(About this exercise)
Going down the listing below, print exactly each line from the one with "-- ==== Sys2Proof/Machine/Power.lean" up to and including the one with "let d := (d.flogShow", and skip the rest.

(Extracted data)

═══

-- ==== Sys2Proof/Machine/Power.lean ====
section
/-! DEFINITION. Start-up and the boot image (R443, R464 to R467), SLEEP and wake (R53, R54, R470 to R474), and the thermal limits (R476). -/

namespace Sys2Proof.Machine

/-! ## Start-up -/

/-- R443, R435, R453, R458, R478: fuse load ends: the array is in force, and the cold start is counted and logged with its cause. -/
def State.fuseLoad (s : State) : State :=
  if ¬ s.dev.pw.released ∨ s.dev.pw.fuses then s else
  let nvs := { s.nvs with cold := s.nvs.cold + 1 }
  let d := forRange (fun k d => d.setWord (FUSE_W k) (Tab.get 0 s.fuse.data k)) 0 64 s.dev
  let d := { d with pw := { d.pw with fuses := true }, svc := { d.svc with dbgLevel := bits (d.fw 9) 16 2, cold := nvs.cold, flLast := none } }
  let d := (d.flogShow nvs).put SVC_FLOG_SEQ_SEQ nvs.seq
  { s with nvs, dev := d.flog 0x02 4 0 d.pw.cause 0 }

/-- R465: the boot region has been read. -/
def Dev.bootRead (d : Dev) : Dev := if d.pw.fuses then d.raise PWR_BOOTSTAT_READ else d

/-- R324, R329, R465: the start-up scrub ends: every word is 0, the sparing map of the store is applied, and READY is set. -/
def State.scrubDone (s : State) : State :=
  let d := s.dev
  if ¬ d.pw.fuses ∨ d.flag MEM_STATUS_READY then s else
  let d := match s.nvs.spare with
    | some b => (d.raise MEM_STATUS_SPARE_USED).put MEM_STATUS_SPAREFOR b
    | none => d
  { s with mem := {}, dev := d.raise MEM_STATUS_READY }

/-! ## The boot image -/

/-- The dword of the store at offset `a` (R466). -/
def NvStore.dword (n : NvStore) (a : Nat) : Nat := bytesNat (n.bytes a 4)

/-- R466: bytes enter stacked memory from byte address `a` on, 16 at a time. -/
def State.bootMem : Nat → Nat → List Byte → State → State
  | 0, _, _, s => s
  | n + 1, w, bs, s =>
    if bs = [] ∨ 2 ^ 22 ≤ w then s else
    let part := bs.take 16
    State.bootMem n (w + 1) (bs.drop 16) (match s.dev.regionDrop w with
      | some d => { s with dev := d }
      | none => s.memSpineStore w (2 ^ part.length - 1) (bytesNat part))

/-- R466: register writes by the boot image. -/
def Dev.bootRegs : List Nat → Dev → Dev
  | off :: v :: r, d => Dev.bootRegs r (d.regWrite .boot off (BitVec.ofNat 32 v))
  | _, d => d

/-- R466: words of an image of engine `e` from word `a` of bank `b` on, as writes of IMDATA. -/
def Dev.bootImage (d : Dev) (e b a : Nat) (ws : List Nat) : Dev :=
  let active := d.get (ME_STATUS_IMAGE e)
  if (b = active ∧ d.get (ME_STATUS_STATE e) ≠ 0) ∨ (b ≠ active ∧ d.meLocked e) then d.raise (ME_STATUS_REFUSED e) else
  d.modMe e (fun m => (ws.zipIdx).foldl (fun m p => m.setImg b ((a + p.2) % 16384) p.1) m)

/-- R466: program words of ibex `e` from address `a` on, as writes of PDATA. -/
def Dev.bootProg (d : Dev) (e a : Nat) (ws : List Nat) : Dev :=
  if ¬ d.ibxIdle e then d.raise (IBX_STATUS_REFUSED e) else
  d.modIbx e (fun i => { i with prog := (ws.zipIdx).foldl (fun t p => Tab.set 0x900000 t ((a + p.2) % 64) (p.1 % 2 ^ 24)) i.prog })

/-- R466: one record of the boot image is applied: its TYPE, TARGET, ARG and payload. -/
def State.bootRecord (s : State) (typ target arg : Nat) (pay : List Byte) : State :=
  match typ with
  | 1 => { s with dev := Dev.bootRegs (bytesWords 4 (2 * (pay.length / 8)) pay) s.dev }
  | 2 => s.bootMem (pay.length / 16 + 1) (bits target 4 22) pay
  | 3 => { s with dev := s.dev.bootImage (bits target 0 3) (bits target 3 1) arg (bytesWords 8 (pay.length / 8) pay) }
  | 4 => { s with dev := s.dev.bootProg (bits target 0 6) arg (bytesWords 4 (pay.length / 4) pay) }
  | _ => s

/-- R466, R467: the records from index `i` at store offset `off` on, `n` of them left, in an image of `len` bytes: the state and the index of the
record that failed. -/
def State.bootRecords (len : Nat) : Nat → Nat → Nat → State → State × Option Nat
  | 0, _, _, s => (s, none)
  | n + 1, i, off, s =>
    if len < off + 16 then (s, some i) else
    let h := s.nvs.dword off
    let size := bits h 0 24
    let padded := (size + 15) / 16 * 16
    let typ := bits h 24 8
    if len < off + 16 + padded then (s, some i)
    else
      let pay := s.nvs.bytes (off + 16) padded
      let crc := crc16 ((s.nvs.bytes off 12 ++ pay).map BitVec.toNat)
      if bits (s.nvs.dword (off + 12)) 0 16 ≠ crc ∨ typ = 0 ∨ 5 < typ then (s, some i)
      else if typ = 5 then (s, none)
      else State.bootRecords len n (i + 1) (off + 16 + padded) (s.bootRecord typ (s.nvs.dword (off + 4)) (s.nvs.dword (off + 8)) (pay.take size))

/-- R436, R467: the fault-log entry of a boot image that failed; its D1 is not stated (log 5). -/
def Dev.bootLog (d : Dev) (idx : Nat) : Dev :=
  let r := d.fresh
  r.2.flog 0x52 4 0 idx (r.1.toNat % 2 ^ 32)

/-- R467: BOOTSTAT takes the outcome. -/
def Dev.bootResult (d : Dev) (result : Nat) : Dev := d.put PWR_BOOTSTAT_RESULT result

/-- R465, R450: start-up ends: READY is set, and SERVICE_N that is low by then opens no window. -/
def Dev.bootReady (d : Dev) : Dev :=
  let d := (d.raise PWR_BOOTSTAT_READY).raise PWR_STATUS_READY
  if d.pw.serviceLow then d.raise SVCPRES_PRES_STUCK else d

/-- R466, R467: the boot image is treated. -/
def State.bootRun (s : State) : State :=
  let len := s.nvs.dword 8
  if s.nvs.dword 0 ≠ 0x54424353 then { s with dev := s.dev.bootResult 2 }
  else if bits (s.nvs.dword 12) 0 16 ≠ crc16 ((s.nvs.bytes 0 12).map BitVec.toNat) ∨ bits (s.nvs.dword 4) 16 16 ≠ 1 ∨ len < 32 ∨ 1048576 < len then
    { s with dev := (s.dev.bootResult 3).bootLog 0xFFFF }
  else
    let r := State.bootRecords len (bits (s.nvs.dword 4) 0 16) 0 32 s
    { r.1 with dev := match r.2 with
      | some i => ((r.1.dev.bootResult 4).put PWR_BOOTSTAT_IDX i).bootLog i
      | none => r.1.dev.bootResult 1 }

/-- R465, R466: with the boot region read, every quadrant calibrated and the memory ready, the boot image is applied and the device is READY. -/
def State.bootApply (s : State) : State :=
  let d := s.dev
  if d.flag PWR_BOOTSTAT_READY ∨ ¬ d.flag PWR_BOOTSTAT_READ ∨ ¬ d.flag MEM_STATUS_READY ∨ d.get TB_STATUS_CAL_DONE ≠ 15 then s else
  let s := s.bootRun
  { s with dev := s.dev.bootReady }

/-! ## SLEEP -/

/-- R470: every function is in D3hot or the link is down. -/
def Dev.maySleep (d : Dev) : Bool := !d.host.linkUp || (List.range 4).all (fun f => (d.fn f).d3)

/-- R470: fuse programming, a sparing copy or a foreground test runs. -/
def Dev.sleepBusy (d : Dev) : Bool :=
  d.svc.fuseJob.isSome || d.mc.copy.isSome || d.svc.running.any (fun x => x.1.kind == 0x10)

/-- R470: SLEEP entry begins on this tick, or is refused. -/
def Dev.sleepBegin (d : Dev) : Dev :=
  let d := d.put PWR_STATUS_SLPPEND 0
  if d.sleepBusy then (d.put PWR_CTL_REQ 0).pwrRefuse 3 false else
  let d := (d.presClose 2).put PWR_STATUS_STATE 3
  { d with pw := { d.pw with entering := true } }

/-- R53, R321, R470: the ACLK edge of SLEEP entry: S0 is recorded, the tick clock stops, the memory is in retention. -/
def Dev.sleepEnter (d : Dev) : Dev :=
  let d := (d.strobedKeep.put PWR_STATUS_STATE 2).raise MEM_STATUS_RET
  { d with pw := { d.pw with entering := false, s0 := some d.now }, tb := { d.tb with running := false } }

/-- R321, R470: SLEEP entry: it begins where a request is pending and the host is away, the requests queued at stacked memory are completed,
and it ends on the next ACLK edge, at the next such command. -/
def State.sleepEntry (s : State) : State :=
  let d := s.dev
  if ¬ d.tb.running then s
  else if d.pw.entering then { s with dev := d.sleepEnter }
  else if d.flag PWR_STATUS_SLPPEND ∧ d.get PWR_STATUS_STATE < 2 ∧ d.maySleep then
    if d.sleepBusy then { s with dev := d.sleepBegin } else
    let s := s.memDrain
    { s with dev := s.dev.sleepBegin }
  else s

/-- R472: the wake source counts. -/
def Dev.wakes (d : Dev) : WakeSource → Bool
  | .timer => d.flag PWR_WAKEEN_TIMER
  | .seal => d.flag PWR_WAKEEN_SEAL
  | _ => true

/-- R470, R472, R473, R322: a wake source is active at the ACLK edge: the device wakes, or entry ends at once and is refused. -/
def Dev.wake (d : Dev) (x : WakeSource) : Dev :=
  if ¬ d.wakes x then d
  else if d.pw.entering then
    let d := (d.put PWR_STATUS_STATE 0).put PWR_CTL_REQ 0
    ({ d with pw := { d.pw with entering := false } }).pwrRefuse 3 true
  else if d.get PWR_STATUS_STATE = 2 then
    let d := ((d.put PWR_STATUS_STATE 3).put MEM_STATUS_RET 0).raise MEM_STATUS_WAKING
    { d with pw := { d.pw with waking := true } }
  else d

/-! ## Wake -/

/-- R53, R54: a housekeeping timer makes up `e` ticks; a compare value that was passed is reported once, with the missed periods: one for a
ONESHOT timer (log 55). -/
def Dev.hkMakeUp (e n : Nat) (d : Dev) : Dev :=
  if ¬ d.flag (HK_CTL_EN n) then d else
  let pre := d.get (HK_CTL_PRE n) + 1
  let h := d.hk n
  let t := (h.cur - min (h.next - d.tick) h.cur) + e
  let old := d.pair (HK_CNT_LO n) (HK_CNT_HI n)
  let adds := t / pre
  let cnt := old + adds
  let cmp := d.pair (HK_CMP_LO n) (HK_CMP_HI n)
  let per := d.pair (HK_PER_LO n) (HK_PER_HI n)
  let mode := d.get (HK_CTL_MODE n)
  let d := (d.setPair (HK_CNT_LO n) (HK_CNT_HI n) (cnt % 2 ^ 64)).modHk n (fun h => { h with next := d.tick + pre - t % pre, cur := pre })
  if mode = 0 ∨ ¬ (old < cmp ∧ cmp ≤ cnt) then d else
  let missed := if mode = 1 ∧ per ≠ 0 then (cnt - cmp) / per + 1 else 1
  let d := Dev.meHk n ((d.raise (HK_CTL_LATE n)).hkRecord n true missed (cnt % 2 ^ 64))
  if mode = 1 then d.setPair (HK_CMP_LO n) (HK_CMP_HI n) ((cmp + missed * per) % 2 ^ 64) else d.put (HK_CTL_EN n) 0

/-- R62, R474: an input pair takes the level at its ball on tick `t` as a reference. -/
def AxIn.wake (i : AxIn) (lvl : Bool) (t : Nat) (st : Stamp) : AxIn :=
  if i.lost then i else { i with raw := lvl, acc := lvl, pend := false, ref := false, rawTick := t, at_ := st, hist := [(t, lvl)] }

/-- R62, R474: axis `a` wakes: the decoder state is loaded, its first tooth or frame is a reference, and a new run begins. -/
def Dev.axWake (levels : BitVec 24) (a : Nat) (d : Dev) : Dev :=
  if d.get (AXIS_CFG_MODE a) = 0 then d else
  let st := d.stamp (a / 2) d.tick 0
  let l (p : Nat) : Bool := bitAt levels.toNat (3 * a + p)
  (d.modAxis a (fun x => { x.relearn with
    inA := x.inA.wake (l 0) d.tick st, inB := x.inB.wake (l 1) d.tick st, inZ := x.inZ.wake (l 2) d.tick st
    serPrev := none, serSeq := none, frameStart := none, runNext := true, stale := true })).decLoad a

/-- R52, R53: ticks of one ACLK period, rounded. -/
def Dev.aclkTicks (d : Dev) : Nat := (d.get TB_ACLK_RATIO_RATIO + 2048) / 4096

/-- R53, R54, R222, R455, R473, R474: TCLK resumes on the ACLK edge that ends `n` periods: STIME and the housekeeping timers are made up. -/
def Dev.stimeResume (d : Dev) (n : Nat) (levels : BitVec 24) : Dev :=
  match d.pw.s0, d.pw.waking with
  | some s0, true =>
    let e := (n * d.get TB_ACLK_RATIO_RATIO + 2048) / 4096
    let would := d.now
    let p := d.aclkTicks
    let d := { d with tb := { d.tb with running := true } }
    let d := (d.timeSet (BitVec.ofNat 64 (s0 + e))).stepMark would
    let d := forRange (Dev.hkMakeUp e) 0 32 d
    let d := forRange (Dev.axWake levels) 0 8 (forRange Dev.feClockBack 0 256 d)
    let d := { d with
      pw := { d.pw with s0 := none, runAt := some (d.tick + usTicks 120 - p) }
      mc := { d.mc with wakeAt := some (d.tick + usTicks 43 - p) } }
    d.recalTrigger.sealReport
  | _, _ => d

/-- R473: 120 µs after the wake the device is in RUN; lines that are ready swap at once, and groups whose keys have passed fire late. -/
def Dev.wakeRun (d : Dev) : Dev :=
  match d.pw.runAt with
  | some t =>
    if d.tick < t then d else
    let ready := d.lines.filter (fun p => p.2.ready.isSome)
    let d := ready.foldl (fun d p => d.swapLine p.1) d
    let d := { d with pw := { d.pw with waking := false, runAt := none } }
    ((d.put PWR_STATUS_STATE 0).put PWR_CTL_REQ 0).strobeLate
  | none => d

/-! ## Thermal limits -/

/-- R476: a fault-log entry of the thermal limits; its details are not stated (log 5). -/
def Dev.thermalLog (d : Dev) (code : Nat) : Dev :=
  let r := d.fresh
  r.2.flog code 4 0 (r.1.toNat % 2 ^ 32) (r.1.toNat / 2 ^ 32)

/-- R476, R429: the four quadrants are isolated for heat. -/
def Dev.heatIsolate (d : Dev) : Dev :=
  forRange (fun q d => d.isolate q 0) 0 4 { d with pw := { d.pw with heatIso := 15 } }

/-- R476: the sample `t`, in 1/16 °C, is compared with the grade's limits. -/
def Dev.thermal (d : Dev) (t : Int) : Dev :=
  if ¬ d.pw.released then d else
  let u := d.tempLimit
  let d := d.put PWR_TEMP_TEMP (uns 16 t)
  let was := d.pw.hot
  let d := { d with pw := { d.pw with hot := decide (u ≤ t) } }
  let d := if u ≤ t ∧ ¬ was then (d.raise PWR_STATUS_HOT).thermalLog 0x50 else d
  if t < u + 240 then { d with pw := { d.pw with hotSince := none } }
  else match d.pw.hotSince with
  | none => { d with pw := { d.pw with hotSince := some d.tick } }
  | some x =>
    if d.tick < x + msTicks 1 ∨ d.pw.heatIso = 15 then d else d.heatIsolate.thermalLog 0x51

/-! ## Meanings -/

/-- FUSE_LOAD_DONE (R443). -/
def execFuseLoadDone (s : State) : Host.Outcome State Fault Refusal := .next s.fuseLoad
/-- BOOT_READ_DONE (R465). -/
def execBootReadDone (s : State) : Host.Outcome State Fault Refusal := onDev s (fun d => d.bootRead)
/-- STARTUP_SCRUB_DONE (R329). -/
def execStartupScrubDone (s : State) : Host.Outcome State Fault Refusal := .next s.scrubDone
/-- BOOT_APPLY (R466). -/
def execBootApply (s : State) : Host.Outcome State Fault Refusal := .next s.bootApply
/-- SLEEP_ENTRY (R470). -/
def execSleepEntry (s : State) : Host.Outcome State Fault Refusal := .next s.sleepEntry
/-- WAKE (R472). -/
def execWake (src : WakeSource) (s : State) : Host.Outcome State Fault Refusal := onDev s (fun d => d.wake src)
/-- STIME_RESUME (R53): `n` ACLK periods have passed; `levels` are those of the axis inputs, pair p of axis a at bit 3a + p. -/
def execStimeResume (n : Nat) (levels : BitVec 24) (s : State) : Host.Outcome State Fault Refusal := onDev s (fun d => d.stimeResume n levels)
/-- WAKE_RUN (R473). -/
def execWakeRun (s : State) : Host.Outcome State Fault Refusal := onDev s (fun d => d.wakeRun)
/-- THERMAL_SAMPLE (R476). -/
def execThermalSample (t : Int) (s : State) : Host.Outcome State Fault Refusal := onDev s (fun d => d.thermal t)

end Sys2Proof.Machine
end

═══

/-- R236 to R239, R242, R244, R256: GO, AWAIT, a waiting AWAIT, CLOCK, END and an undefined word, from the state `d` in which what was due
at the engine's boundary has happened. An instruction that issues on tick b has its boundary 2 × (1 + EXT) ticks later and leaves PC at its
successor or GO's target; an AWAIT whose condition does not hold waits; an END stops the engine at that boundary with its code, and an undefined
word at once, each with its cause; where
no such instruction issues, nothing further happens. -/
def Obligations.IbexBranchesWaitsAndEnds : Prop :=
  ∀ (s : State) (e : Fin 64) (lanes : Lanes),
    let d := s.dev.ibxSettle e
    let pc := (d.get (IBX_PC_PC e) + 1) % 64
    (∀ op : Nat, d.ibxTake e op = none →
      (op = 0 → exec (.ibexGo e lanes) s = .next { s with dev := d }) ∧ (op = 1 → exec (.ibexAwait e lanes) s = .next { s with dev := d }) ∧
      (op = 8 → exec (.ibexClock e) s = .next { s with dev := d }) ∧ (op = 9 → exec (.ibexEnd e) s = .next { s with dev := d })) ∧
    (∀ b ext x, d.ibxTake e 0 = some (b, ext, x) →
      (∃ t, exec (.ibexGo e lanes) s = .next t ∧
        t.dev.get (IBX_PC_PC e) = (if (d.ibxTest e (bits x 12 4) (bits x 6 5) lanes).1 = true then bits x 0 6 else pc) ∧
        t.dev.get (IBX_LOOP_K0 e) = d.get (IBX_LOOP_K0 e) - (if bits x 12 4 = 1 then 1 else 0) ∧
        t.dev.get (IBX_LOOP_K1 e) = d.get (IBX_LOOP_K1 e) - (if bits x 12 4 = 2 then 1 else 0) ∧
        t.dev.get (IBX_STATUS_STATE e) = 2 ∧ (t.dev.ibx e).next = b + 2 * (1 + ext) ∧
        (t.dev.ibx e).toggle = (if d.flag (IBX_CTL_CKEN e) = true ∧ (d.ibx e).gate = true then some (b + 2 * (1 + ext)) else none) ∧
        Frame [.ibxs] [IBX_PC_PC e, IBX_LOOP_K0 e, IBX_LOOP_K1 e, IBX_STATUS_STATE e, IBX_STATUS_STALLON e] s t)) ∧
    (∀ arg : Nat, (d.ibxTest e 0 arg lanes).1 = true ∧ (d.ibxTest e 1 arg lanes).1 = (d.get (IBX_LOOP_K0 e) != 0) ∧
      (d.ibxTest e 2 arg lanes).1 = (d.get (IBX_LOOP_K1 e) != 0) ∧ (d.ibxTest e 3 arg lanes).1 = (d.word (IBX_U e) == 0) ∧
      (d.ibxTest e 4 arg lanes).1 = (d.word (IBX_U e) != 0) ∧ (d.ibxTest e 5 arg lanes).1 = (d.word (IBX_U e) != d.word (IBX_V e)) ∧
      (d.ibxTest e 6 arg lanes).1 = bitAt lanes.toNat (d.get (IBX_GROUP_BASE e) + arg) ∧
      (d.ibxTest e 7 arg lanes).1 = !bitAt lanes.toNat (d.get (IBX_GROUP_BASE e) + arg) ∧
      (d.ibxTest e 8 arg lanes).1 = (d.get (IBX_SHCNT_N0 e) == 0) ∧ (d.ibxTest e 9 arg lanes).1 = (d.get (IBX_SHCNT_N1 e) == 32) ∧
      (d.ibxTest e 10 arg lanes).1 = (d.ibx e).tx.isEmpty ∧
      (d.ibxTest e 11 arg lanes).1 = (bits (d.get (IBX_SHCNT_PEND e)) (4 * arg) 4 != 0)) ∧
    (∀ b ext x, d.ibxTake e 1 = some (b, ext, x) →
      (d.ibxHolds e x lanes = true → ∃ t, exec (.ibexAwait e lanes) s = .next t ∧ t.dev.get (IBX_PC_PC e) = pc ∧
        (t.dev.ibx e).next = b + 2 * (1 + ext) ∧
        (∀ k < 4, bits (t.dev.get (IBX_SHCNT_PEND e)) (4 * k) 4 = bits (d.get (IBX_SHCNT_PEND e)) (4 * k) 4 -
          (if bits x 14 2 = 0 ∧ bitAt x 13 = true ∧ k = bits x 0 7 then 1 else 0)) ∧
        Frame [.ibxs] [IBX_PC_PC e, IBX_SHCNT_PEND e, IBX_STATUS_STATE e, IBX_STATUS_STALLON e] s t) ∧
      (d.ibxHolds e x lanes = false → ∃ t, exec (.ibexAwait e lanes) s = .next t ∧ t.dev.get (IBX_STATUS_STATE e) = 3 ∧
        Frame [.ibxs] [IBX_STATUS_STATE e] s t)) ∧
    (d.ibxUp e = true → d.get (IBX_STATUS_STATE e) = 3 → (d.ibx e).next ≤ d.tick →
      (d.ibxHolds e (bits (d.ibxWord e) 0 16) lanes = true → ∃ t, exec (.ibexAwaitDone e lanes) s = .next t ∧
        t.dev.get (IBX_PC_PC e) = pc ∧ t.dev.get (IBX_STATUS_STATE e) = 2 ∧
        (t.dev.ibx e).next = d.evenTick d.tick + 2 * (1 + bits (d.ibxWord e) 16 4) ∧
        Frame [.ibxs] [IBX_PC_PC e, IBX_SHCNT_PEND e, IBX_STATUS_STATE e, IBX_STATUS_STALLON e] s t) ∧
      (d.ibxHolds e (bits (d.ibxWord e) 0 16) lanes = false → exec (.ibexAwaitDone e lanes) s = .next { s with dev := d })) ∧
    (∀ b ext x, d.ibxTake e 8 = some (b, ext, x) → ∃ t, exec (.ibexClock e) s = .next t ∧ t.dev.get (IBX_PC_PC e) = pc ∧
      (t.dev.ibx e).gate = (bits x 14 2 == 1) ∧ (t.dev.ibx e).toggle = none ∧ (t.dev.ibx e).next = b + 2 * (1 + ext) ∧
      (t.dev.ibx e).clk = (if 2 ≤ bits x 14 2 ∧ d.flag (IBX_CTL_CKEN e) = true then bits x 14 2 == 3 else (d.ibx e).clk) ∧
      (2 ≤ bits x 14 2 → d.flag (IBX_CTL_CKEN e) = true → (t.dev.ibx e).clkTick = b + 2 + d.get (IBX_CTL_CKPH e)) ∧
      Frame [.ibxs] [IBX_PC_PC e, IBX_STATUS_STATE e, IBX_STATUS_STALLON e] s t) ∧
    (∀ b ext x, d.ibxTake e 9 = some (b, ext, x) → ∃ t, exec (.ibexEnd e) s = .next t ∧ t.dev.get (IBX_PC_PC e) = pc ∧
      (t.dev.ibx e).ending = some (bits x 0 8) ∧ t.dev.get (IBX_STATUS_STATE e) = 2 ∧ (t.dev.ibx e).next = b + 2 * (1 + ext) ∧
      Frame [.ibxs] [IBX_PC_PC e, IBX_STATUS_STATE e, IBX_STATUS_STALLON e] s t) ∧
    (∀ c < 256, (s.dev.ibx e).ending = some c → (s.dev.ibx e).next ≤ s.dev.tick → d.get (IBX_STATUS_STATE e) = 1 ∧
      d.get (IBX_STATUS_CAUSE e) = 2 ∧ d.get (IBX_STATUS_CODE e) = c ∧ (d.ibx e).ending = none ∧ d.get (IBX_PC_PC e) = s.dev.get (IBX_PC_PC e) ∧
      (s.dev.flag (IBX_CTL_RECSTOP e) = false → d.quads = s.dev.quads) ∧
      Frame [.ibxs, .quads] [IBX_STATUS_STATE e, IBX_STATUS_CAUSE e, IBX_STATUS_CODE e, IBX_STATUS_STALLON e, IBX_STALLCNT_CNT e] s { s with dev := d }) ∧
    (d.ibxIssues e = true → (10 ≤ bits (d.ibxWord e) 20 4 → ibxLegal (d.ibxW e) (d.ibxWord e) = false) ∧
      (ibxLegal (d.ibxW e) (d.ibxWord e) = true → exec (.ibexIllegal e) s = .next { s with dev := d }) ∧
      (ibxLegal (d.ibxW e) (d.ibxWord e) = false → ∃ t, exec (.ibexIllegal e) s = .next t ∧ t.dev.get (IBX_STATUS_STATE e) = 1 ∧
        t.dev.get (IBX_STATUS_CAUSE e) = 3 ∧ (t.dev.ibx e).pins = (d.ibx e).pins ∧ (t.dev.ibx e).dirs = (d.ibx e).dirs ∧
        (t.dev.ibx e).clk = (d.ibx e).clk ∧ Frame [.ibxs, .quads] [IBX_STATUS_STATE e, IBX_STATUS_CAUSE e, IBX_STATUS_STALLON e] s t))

═══

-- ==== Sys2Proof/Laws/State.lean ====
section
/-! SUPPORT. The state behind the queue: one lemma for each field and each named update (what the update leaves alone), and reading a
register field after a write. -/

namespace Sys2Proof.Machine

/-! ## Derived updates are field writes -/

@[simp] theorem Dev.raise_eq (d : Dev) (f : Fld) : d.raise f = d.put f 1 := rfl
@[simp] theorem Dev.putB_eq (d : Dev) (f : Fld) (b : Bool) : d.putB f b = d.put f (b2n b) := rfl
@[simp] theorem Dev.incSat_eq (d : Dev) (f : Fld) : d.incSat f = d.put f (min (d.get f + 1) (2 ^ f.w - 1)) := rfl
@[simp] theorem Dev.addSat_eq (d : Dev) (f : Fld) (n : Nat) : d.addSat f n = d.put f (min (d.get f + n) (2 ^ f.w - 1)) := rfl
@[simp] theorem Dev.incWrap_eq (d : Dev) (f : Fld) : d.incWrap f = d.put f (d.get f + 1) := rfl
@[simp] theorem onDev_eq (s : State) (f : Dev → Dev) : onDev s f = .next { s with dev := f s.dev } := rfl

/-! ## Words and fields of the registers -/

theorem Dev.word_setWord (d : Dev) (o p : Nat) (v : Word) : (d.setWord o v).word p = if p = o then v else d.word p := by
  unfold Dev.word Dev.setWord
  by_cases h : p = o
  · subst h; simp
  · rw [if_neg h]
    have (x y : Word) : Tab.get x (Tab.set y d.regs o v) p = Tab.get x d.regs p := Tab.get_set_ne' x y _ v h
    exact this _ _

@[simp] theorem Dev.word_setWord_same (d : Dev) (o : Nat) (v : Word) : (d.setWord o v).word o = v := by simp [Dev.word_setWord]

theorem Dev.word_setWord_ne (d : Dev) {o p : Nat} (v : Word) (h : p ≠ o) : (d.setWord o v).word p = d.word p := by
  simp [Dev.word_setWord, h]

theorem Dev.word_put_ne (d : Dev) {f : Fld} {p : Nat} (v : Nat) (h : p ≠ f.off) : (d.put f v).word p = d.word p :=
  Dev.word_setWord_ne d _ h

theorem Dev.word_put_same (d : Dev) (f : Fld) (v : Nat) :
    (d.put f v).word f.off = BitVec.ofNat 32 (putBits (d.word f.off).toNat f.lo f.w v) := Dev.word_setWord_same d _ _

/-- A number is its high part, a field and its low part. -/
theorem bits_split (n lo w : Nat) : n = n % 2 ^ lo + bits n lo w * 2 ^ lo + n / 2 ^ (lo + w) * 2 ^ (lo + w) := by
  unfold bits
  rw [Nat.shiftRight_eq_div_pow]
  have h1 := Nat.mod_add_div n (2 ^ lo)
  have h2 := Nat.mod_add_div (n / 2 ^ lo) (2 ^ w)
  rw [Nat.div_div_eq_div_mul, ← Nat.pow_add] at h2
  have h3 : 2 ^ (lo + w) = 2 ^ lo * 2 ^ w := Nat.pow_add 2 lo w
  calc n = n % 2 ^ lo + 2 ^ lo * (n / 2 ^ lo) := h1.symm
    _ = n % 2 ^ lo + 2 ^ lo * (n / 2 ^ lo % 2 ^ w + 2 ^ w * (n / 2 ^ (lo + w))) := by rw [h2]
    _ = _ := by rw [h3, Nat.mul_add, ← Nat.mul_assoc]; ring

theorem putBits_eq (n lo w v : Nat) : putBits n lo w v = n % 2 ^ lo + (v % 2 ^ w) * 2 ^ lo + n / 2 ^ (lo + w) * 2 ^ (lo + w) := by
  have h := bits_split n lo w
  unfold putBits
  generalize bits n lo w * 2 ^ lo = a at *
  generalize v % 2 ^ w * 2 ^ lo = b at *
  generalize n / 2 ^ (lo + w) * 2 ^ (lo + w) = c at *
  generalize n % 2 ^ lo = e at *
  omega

═══

(Output)
-- ==== Sys2Proof/Machine/Power.lean ====
section
/-! DEFINITION. Start-up and the boot image (R443, R464 to R467), SLEEP and wake (R53, R54, R470 to R474), and the thermal limits (R476). -/

namespace Sys2Proof.Machine

/-! ## Start-up -/

/-- R443, R435, R453, R458, R478: fuse load ends: the array is in force, and the cold start is counted and logged with its cause. -/
def State.fuseLoad (s : State) : State :=
  if ¬ s.dev.pw.released ∨ s.dev.pw.fuses then s else
  let nvs := { s.nvs with cold := s.nvs.cold + 1 }
  let d := forRange (fun k d => d.setWord (FUSE_W k) (Tab.get 0 s.fuse.data k)) 0 64 s.dev
  let d := { d with pw := { d.pw with fuses := true }, svc := { d.svc with dbgLevel := bits (d.fw 9) 16 2, cold := nvs.cold, flLast := none } }
  let d := (d.flogShow nvs).put SVC_FLOG_SEQ_SEQ nvs.seq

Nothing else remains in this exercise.